> _Record excerpts_
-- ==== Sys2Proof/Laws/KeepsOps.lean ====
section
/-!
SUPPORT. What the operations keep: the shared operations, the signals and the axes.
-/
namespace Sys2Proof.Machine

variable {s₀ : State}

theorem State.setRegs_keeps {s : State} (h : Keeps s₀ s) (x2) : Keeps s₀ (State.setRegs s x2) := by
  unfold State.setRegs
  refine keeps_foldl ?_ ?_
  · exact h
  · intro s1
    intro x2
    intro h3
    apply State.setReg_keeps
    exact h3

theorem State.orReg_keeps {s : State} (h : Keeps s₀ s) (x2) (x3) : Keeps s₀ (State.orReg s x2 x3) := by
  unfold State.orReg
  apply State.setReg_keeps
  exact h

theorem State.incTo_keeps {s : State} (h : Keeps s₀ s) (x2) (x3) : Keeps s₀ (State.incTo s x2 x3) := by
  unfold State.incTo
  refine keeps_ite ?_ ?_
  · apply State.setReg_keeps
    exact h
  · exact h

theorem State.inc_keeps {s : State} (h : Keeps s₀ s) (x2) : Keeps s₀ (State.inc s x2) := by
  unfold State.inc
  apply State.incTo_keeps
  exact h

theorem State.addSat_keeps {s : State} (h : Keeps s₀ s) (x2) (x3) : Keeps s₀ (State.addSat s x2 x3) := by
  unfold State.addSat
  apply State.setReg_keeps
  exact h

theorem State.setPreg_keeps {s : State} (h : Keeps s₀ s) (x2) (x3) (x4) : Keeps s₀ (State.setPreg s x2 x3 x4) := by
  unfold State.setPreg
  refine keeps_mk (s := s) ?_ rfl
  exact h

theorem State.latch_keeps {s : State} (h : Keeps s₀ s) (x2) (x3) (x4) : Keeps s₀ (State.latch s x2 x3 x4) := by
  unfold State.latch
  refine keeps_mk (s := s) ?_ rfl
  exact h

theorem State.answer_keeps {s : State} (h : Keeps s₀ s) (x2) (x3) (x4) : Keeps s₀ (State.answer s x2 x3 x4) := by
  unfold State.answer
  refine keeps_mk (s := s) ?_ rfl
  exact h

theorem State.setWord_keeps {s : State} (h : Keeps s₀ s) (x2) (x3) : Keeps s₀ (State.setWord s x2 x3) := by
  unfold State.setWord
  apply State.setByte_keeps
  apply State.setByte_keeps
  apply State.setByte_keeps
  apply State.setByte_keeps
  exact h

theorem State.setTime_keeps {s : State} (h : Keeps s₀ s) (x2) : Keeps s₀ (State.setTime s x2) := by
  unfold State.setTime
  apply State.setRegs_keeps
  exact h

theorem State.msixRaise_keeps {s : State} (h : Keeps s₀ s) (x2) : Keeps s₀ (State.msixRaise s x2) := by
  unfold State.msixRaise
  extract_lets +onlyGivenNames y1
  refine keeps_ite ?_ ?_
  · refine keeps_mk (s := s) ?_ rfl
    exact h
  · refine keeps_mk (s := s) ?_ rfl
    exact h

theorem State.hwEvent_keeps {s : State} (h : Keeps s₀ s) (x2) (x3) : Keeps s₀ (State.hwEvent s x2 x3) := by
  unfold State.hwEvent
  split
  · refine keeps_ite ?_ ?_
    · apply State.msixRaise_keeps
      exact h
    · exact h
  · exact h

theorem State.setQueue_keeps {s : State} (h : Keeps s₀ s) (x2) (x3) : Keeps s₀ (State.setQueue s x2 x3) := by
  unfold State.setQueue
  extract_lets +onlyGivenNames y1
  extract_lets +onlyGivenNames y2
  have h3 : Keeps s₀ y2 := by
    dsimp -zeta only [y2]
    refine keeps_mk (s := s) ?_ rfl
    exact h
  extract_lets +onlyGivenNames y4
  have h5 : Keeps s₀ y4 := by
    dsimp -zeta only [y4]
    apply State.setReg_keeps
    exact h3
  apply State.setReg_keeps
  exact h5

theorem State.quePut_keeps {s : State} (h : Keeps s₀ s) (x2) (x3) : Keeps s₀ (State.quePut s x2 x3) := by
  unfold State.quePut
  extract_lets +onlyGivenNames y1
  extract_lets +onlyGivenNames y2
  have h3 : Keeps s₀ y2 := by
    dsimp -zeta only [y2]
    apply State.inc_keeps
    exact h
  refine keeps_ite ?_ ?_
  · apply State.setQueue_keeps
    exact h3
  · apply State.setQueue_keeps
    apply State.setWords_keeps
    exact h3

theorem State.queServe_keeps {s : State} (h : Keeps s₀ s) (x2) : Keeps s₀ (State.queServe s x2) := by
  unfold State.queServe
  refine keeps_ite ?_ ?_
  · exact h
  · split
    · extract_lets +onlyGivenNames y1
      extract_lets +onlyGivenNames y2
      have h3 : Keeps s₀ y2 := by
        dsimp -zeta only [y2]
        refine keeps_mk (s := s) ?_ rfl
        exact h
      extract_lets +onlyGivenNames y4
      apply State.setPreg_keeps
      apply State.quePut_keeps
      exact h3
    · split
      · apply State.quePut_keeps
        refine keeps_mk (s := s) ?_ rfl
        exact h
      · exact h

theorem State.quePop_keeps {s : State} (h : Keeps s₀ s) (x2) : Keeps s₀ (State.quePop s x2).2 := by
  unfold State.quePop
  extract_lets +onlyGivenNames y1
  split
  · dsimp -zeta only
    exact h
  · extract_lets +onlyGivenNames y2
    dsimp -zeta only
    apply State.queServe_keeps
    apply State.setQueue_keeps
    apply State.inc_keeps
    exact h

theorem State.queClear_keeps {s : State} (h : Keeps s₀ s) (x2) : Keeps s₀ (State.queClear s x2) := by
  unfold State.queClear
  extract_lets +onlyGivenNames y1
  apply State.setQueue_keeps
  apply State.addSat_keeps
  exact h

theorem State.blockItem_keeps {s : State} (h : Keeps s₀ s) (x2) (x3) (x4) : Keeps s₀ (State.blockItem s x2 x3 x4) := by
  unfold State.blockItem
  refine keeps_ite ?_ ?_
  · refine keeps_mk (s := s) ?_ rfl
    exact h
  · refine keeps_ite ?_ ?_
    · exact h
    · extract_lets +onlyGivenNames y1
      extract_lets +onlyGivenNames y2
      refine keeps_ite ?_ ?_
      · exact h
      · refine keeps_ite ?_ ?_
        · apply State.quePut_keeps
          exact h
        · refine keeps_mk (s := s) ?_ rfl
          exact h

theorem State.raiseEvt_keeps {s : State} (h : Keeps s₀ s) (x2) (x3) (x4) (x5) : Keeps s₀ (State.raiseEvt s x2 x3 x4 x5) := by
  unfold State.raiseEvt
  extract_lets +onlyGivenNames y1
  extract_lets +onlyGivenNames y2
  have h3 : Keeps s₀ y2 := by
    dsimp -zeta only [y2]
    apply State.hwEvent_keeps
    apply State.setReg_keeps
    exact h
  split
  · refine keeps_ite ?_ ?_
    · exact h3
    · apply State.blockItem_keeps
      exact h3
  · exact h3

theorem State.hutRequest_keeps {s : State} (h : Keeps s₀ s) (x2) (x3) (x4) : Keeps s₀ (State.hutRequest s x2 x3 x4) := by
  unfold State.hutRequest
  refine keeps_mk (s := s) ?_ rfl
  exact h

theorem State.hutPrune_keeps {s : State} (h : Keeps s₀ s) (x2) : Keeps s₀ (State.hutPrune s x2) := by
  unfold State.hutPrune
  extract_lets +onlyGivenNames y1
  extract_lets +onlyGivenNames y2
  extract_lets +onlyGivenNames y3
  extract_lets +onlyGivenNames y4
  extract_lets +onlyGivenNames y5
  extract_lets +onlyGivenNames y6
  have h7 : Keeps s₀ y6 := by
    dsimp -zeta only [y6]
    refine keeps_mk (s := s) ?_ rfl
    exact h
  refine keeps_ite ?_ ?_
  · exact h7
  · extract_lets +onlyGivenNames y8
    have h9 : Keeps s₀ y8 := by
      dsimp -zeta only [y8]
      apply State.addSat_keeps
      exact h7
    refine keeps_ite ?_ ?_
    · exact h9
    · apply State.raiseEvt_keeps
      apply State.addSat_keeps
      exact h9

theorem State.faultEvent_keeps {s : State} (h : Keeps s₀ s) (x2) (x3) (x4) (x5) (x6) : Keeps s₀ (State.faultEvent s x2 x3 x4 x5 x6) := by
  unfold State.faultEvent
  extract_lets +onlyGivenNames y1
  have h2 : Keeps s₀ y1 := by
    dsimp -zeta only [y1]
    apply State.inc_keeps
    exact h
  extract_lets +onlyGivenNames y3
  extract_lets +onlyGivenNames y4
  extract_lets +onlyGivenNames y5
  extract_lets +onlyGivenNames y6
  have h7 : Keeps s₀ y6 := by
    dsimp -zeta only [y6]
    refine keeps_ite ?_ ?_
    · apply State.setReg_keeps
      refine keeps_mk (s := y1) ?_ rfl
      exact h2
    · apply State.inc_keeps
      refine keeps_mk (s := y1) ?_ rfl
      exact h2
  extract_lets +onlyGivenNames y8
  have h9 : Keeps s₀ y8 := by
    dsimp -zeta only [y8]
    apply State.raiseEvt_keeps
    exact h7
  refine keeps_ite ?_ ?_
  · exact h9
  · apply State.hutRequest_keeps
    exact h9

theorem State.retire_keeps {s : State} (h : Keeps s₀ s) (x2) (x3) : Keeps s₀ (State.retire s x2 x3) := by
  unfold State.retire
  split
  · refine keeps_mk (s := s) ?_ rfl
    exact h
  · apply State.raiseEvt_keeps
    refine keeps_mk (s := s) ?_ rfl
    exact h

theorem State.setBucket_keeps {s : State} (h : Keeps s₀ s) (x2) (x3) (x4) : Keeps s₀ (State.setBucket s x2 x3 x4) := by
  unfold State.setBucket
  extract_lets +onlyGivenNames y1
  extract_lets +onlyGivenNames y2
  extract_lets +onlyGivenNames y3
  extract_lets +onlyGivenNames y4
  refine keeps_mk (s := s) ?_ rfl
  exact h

> _What is expected_
Quote exactly the lines running from the start of the listing above through the line where "unfold State.setRegs" is found, and output no other lines.

> _Response box_
-- ==== Sys2Proof/Laws/KeepsOps.lean ====
section
/-!
SUPPORT. What the operations keep: the shared operations, the signals and the axes.
-/
namespace Sys2Proof.Machine

variable {s₀ : State}

theorem State.setRegs_keeps {s : State} (h : Keeps s₀ s) (x2) : Keeps s₀ (State.setRegs s x2) := by
  unfold State.setRegs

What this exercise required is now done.